Narrow limits of these theories.
Чего нам больше всего не хватает у Фидлера и других того же направления, так это концепции эстетического факта не как чего-то исключительного, созданного исключительно одаренными людьми, а как непрерывной деятельности человека как такового; ибо человек обладает миром, насколько он им обладает, только в форме представлений-выражений и знает лишь постольку, поскольку творит [46]. Также эти писатели не оправданы в том, что рассматривают язык как параллельный искусству, или искусство как параллельное языку; ибо сравнения проводятся между вещами, по крайней мере частично различными, тогда как искусство и язык идентичны.
H. Bergson.
Та же критика может быть применена к французскому философу Бергсону, который в своей книге о «Смехе» [47] излагает теорию искусства, очень похожую на теорию Фидлера, и совершает ту же ошибку, представляя художественную способность как нечто отличное и исключительное по сравнению с языком повседневного использования.

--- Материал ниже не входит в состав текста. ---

/-- `parse_name` raises nothing but MalformedMessage, and exactly when no name stands at `off` (R113). -/
theorem parseName_error_iff {s : Octets} {off stop : Nat} (hstop : stop ≤ s.length) :
    parseName s off stop = .error .malformedMessage ↔ ∀ ls next, ¬ nameAt s off stop ls next := by
  constructor
  · intro h ls next hn; rw [parseName_of_nameAt hn] at h; cases h
  · intro h
    cases hp : parseName s off stop with
    | error f => rw [parseLoop_error _ _ _ _ _ hp]
    | ok p =>
      obtain ⟨n, next⟩ := p
      obtain ⟨ls, hl, _⟩ := nameAt_of_parseName hstop hp
      exact absurd hl (h ls next)

/-- The sizes of R114. -/
theorem parseName_sizes {s : Octets} {off stop next : Nat} {n : Octets} (hstop : stop ≤ s.length)
    (h : parseName s off stop = .ok (n, next)) : off < next ∧ next ≤ stop ∧ n.length < next - off := by
  obtain ⟨ls, ⟨_, h1, h2, _⟩, h3⟩ := nameAt_of_parseName hstop h
  have h4 := joinDots_length_lt ls
  have h5 := labelForm_length_pos ls
  rw [← h3] at h4
  omega

/-! ### Counting -/

/-- One piece more than there are DOTs (R110). -/
theorem splitDots_length (n : Octets) : (splitDots n).length = n.count dot + 1 := by
  induction n with
  | nil => rfl
  | cons b n ih =>
    simp only [splitDots]
    split
    · rename_i h; subst h; simp [ih]
    · rename_i h
      rw [List.count_cons_of_ne h, ← ih]
      split
      · rename_i h'; exact absurd h' (splitDots_ne_nil n)
      · rename_i h'; rw [h']; rfl

/-- An empty or overlong label in a name that is not empty is refused (R111). -/
theorem packName_bad {ls : List Octets} (hd : dotFree ls) (hn : joinDots ls ≠ []) (h : ¬ labelsOk ls) :
    packName (joinDots ls) = .error .nameEncode := by
  have hls : ls ≠ [] := by rintro rfl; exact hn rfl
  rcases packName_cases (joinDots ls) with ⟨h1, _⟩ | ⟨_, h2, _⟩ | ⟨_, _, h3⟩
  · exact absurd h1 hn
  · rw [splitDots_joinDots hd hls] at h2; exact absurd h2 h
  · exact h3

theorem joinDots_count (ls : List Octets) (h : ls ≠ []) :
    (joinDots ls).count dot + 1 = (ls.map (List.count dot)).sum + ls.length := by
  induction ls with
  | nil => exact absurd rfl h
  | cons l ls ih =>
    cases ls with
    | nil => simp [joinDots]
    | cons m ls =>
      have := ih (by simp)
      rw [joinDots_cons _ (by simp)]
      simp only [List.count_append, List.map_cons, List.sum_cons, List.length_cons, List.count_singleton_self] at this ⊢
      omega

end Sys2Proof.Machine
end

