/-- While a reply is owed a SEND the host issues no command that writes TX (R242). -/
theorem not_writesTx_of_dutyAllows {d : Duty} {s : State} {c : BitVec 4} {i : Instr}
    (howed : d.replyOwed = true) (hd : dutyAllows d s (.host (.issue c)) = true)
    (hc : decodeWord c = .ok i) : writesTx i = false := by
  simp only [dutyAllows, hc, howed, Bool.true_and, Bool.and_eq_true, Bool.not_eq_true'] at hd
  exact hd.1

/-- A dutiful host sends only a reply it owes (R242). -/
theorem replyOwed_of_dutyAllows_send {d : Duty} {s : State}
    (hd : dutyAllows d s (.host .send) = true) : d.replyOwed = true := hd

theorem wellFormed_of_dutyAllows {d : Duty} {s : State} {a : HostAction}
    (hd : dutyAllows d s (.host a) = true) : a.wellFormed s.cfg = true := by
  cases a with
  | deliver p q => exact hd
  | hostwr r v => exact hd
  | hostrd r | txclr | issue c | send => rfl

/-- Settles O56: what writes TX, TXLEN, TXVALID or DST is TXCLR or a command that writes TX, and neither is allowed. -/
theorem owedReplyIsSentUnchanged : Obligations.OwedReplyIsSentUnchanged := by
  intro d s t i rest hin howed hd ht hreset
  cases i with
  | reset => exact absurd rfl hreset
  | host a =>
    rw [step_host hin] at ht
    have hcmd : ∀ c i, a = .issue c → decodeWord c = .ok i → writesTx i = false := by
      rintro c i rfl hc
      exact not_writesTx_of_dutyAllows howed hd hc
    obtain ⟨hlen, htx⟩ := hostStep_tx ht (ne_txclr_of_dutyAllows howed hd) hcmd
    obtain ⟨hvalid, hdst⟩ := hostStep_txvalid_dst ht fun c ha hc => by cases hcmd c _ ha hc
    refine ⟨by rw [State.txBytes, htx, hlen]; rfl, hdst, hvalid, fun hsend => ?_⟩
    cases hsend
    exact outputs_of_hostStep_send (s := { s with inputs := rest }) ht

/-! ### A dutiful host goes on -/

/-- A well-formed action is taken, SEND only with a reply to send (R41, R42, R46). -/
theorem hostStep_next_of_wellFormed {a : HostAction} {s : State} (hwf : a.wellFormed s.cfg = true)
    (hsend : a = .send → s.txvalid = true) : ∃ t, hostStep a s = .next t := by
  cases a with
  | deliver p q => exact (deliverLoadsTheDatagram s p q (of_decide_eq_true hwf)).imp fun _ => And.left
  | hostwr r v =>
    obtain ⟨hw, hf⟩ := (Bool.and_eq_true _ _).mp hwf
    exact ⟨_, hostStep_hostwr_of_fits s hw hf⟩
  | hostrd r => exact ⟨_, (hostReadChangesNothing s r).1⟩
  | txclr => exact (txclrOnlyResetsTheLength s).imp fun _ => And.left
  | issue c => exact issue_next c s
  | send => exact ⟨_, (sendTransmitsTheReply s).1 (hsend rfl)⟩

/-- After an action a reply is owed because RESPOND has just made a valid one, or because it was owed before an action that is no RESPOND. -/
theorem replyOwed_of_dutyNext {d : Duty} {s t : State} {a : HostAction}
    (h : (dutyNext d s t (.host a)).replyOwed = true) :
    t.txvalid = true ∨
      (d.replyOwed = true ∧ ∀ c, a = .issue c → decodeWord c ≠ .ok .respond) := by
  cases a with
  | issue c =>
    by_cases hc : decodeWord c = .ok .respond
    · left
      simpa [dutyNext, hc] using h
    · right
      refine ⟨?_, by rintro _ ⟨⟩; exact hc⟩
      simp only [dutyNext] at h
      split at h
      · contradiction
      · exact h
      · exact h
  | hostwr r v => exact .inr ⟨by cases r <;> exact h, nofun⟩
  | deliver p q => exact .inr ⟨h, nofun⟩
  | hostrd r | txclr => exact .inr ⟨h, nofun⟩
  | send => cases h

/-- Settles O57: a reset is always taken, and an allowed action is well formed; the invariant is kept by every step, and TXVALID by every action but RESPOND, which starts the debt anew. -/
theorem dutifulHostIsNeverStopped : Obligations.DutifulHostIsNeverStopped := by
  intro d s i rest hinv howed hin hd
  cases i with
  | reset =>
    have ht := step_reset hin
    exact ⟨_, ht, stepKeepsTheInvariant _ _ hinv ht, nofun⟩
  | host a =>
    obtain ⟨t, ht⟩ : ∃ t, hostStep a { s with inputs := rest } = .next t := by
      refine hostStep_next_of_wellFormed (wellFormed_of_dutyAllows hd) ?_
      rintro rfl
      exact howed (replyOwed_of_dutyAllows_send hd)
    have hstep : step s = .next t := (step_host hin).trans ht
    refine ⟨t, hstep, stepKeepsTheInvariant _ _ hinv hstep, fun hnext => ?_⟩
    rcases replyOwed_of_dutyNext hnext with hvalid | ⟨hbefore, hcmd⟩
    · exact hvalid
    · exact (hostStep_txvalid_dst ht hcmd).1.trans (howed hbefore)

end Sys2Proof.Machine
end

В обычной жизни, говорит Бергсон, индивидуальность вещей ускользает от нас; мы видим в них только то, что требуют наши практические нужды. Язык помогает этому упрощению; поскольку все имена, за исключением собственных имен, являются именами видов или классов. Время от времени, однако, природа, как будто в приступе рассеянности, создает души более делимого и отстраненного рода (художников), которые обнаруживают и раскрывают богатства, скрытые под бесцветными знаками и ярлыками повседневной жизни, и помогают другим (не художникам) мельком увидеть то, что видят они сами, используя для этой цели цвета, формы, ритмические связи слов и те ритмы жизни и дыхания, еще более близкие человеку, звуки и ноты музыки.